His commentary Sprüche Salomos, first published in 1937 in the German series Handbuch zum Alten Testament, became one of his most influential works. A substantially revised second edition appeared posthumously in 1963. Gemser incorporated newly available Egyptian and Sumerian parallels while emphasising the distinctive theological and ethical characteristics of Israelite wisdom.

He characterised biblical wisdom as practical knowledge of life and the art of living. In his interpretation, Israelite wisdom was distinguished by its monotheism, its integration of moral conduct with righteousness and its relative lack of systematic philosophical abstraction.
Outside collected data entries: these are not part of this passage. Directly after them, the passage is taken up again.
/-- A collective starts by writing its member's contribution; poison travels with it (log 46). -/
def State.collContribute (s : State) (k : Nat) (o : EngineOp) (rank : Nat) : Option (State × EngineOp) :=
  let h := (s.core k).sh
  let off := fld (o.dw 1) 0 18
  let bs : Flagged := (List.range (collBytes o)).map fun j => (Cells.byte h.reg (off + j), Cells.byte h.regPsn (off + j) != 0)
  let r := (cutLines (collVa o rank) (collBytes o)).foldl (fun acc (a, n) =>
    acc.bind fun s _ => s.engPut k (BitVec.ofNat 48 a) ((bs.drop (a - collVa o rank)).take n)) (EngAns.ok s ())
  match r with
  | .wait => none
  | .fault s st va => some (s, o.settle st va 0)
  | .ok s _ => some (s, o)

/-- One element of a reduction (R200, R251). -/
def collElem (etype op a b : Nat) : Nat :=
  let f : Fmt := if etype = 0xB then bf16 else fp32
  if etype = 5 ∨ etype = 6 then
    match op with
    | 0 => (a + b) % 2 ^ 32
    | 1 => if etype = 5 then (if signed 32 a < signed 32 b then b else a) else max a b
    | _ => if etype = 5 then (if signed 32 b < signed 32 a then b else a) else min a b
  else
    match op with
    | 0 => (f.pack 0 (addExact 0 (f.unpack a) (f.unpack b))).1
    | 1 => (fminmax f true a b).1
    | _ => (fminmax f false a b).1

/-- Members of the gang of a core's job: core and rank, in rank order (R35). -/
def State.gangCores (s : State) (k : Nat) : List (Nat × Nat) :=
  match (s.core k).job with
  | none => []
  | some j =>
    if descSize j.desc = 1 then [(k, descRank j.desc)]
    else
      sortBy (fun a b => decide (a.2 ≤ b.2)) ((List.range 128).filterMap fun i =>
        match (s.core i).job with
        | some x => if descGang x.desc = descGang j.desc ∧ descSize x.desc = descSize j.desc then some (i, descRank x.desc) else none
        | none => none)

/-- A command of which its start has found that nothing of it is done: it is malformed or out of range (R380). -/
def EngineOp.void (o : EngineOp) (k : Nat) (h : Shared) : Bool := o.malformed k h || (o.outOfRange h).isSome

/-- The operation of core k that takes part in the collective of o: the first collective not complete on
the same buffer that has started and waits for its peers. A malformed command takes part in none (log 71). -/
def Core.collPeer (c : Core) (k : Nat) (o : EngineOp) : Option EngineOp :=
  match c.ops.find? (fun x => cmdEngine x.op == 2 && (x.dw 0) == (o.dw 0) && x.phase != .released && !x.void k c.sh) with
  | some x => if x.phase = .running then some x else none
  | none => none

/-- Whether the members' commands match, and name a rank that exists (R251). -/
def collMatch (size : Nat) (os : List EngineOp) : Bool :=
  match os with
  | [] => true
  | o :: rest =>
    rest.all (fun x => x.op == o.op && fld (x.dw 1) 32 32 == fld (o.dw 1) 32 32 && fld (x.dw 2) 0 8 == fld (o.dw 2) 0 8) &&
      (o :: rest).all fun x => x.op != .cbc || decide (fld (x.dw 2) 8 6 < size)

/-- What one member's local elements become. -/
def State.collResult (s : State) (k : Nat) (o : EngineOp) (size : Nat) : Option (State × EngineOp) :=
  let n := fld (o.dw 1) 32 32
  let et := fld (o.dw 2) 0 4
  let z := 8 * collSize et
  let x (r : Nat) (s : State) : EngAns Nat := s.engReadClean k (collVa o r) (collBytes o)
  let a : EngAns Nat :=
    match o.op with
    | .cbc => x (fld (o.dw 2) 8 6) s
    | _ =>
      (List.range (size - 1)).foldl (fun acc r =>
        acc.bind fun s v => (x (r + 1) s).bind fun s y =>
          .ok s (ofLanes z ((List.range n).map fun i => collElem et (fld (o.dw 2) 4 4) (lane z v i) (lane z y i)))) (x 0 s)
  match a with
  | .wait => none
  | .fault s st va => some (s, { o.settle st va 0 with phase := .released })
  | .ok s v => some (s, { o with phase := .released, outs := natBytes (collBytes o) v })

/-- Once the results are formed a member's contribution is unspecified: its bytes become free bytes (R251,
log 8). Bytes that can no longer be written keep what they hold. -/
def State.collScrub (s : State) (k : Nat) (o : EngineOp) (rank : Nat) : Option State :=
  let va := collVa o rank
  let r : EngAns Unit := (cutLines va (collStride o)).foldl (fun (acc : EngAns Unit) (a, n) =>
    acc.bind fun t _ => (t.engXlate k (BitVec.ofNat 48 a) .wr).bind fun t ia =>
      match t.mem.writeIa ia n (bytesNat ((List.range n).map fun i => Config.freeByte s.free (a - va + i))) 0 with
      | (_, .wait) => .wait
      | (m, _) => .ok { t with mem := m } ()) (.ok { s with free := s.free + 1 } ())
  match r with
  | .wait => none
  | .fault s _ _ => some s
  | .ok s _ => some s

/-- Once every member's operation has contributed, all results are formed (R251). A member whose own
contribution failed completes with its status. -/
def State.collForm (s : State) (k : Nat) (o : EngineOp) : Option State :=
  let gang := s.gangCores k
  let size := match (s.core k).job with | some j => descSize j.desc | none => 1
  let peers := gang.filterMap fun (i, r) => ((s.core i).collPeer i o).map fun x => (i, r, x)
  let live := (peers.map fun y => y.2.2).filter fun x => x.status == 0
  if peers.length < size then none
  else
    let formed : Option State :=
      if !live.isEmpty && !collMatch size live then
        some (peers.foldl (fun s (i, _, x) =>
          s.modOp i x.id fun y => if y.status = 0 then { y.settle stGang 0 0 with phase := .released } else { y with phase := .released }) s)
      else
        peers.foldl (fun (acc : Option State) (i, _, x) =>
          acc.bind fun s =>
            if x.status ≠ 0 then some (s.modOp i x.id fun y => { y with phase := .released })
            else (s.collResult i x size).map fun (s, y) => s.modOp i x.id fun _ => y) (some s)
    peers.foldl (fun (acc : Option State) (i, r, x) =>
      acc.bind fun s => if x.status ≠ 0 then some s else s.collScrub i x r) formed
In July 1961 Gemser addressed the Third World Congress of Jewish Studies at the Hebrew University of Jerusalem on “The Spiritual Structure of Biblical and Aphoristic Wisdom”.

===Biblical law and Hebrew institutions===

Gemser made lasting contributions to the study of biblical law. His 1953 essay “The Importance of the Motive Clause in Old Testament Law” examined the explanatory clauses attached to biblical commands. He argued that these clauses revealed the religious, ethical and social reasoning underlying Israelite law rather than merely stating legal penalties.

His 1955 study “The rîb- or Controversy-Pattern in Hebrew Mentality” examined the language and structure of disputes, accusations and legal controversies in the Hebrew Bible. The article became influential in later studies of prophetic lawsuits, biblical legal rhetoric and covenant disputes.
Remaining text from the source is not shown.